EXERCISE DIRECTIONS:
For this exercise, reproduce the entries below exactly, but only from the line containing "(0x1042000 + k) s)" through the line containing "F.SUB_CTRL_TARGET t = target", both included.

[Source data]
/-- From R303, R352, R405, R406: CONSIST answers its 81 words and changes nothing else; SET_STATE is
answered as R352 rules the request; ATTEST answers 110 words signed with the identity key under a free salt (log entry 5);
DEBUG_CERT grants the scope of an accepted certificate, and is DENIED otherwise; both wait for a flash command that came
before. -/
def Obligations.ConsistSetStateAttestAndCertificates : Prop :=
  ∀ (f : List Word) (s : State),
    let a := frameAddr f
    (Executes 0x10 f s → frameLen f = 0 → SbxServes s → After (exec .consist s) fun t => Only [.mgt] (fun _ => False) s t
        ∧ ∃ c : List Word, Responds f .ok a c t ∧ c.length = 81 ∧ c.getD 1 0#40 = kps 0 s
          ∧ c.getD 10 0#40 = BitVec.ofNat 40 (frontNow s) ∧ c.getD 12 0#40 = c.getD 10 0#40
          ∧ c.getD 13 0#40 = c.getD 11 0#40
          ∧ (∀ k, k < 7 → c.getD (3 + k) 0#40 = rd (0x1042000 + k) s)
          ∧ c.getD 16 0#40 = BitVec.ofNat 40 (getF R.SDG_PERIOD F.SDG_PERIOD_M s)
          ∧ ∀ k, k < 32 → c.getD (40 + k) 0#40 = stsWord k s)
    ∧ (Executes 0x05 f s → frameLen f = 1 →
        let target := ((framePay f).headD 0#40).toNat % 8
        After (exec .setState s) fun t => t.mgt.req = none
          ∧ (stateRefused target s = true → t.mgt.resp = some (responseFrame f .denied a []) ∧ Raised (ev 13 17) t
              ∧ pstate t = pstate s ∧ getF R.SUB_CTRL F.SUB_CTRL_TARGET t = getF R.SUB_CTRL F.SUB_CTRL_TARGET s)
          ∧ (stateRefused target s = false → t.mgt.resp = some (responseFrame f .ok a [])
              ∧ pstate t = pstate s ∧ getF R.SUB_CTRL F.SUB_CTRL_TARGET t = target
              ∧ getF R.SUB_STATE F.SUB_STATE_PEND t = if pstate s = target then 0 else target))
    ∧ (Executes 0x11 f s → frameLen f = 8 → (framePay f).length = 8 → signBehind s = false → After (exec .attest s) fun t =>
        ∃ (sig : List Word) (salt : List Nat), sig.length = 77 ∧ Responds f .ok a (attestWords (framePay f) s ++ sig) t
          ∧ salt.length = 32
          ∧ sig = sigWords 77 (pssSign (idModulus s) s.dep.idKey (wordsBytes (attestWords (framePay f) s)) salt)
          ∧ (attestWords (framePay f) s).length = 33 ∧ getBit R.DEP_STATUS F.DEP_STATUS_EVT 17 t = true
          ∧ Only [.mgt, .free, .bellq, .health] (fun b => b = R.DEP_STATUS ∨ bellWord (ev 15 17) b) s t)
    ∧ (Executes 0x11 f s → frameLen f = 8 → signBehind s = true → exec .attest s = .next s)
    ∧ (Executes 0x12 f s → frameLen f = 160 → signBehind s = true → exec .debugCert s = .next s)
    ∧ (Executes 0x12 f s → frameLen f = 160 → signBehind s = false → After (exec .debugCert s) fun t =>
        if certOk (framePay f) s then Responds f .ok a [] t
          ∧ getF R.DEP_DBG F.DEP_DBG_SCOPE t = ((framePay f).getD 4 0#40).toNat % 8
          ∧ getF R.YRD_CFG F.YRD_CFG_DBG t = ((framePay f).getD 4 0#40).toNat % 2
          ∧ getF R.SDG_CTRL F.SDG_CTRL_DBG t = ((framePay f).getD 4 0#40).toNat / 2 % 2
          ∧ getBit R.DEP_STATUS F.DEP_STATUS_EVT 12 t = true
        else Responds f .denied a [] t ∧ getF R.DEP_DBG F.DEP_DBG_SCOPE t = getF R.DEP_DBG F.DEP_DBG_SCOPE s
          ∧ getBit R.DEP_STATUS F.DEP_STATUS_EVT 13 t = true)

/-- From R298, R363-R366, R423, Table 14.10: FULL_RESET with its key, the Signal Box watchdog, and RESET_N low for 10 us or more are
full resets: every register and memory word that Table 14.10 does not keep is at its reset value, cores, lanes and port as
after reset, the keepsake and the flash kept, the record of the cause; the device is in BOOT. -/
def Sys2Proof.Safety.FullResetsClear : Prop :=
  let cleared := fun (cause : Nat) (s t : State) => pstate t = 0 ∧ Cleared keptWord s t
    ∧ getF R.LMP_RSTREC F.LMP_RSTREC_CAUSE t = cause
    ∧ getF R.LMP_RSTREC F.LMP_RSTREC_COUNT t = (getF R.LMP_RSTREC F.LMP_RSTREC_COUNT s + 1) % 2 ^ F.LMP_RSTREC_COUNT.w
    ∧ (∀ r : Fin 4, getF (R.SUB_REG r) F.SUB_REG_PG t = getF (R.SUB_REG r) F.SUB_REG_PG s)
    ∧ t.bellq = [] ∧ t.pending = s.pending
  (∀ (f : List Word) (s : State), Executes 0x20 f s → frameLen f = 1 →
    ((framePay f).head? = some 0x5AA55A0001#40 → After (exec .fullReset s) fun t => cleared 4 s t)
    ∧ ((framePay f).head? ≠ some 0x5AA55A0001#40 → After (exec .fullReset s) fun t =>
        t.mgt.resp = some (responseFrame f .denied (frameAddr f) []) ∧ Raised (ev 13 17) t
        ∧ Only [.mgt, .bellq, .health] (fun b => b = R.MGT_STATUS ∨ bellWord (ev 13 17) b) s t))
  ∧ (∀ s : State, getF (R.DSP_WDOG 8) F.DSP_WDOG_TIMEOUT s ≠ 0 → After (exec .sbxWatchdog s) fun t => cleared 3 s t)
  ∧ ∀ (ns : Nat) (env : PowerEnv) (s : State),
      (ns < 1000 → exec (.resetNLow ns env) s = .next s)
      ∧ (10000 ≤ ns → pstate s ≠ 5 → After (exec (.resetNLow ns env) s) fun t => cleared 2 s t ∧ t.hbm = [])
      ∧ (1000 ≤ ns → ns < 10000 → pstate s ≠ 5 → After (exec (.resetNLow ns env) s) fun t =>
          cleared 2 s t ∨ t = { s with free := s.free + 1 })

ANSWER FOR THE TASK:
          ∧ (∀ k, k < 7 → c.getD (3 + k) 0#40 = rd (0x1042000 + k) s)
          ∧ c.getD 16 0#40 = BitVec.ofNat 40 (getF R.SDG_PERIOD F.SDG_PERIOD_M s)
          ∧ ∀ k, k < 32 → c.getD (40 + k) 0#40 = stsWord k s)
    ∧ (Executes 0x05 f s → frameLen f = 1 →
        let target := ((framePay f).headD 0#40).toNat % 8
        After (exec .setState s) fun t => t.mgt.req = none
          ∧ (stateRefused target s = true → t.mgt.resp = some (responseFrame f .denied a []) ∧ Raised (ev 13 17) t
              ∧ pstate t = pstate s ∧ getF R.SUB_CTRL F.SUB_CTRL_TARGET t = getF R.SUB_CTRL F.SUB_CTRL_TARGET s)
          ∧ (stateRefused target s = false → t.mgt.resp = some (responseFrame f .ok a [])
              ∧ pstate t = pstate s ∧ getF R.SUB_CTRL F.SUB_CTRL_TARGET t = target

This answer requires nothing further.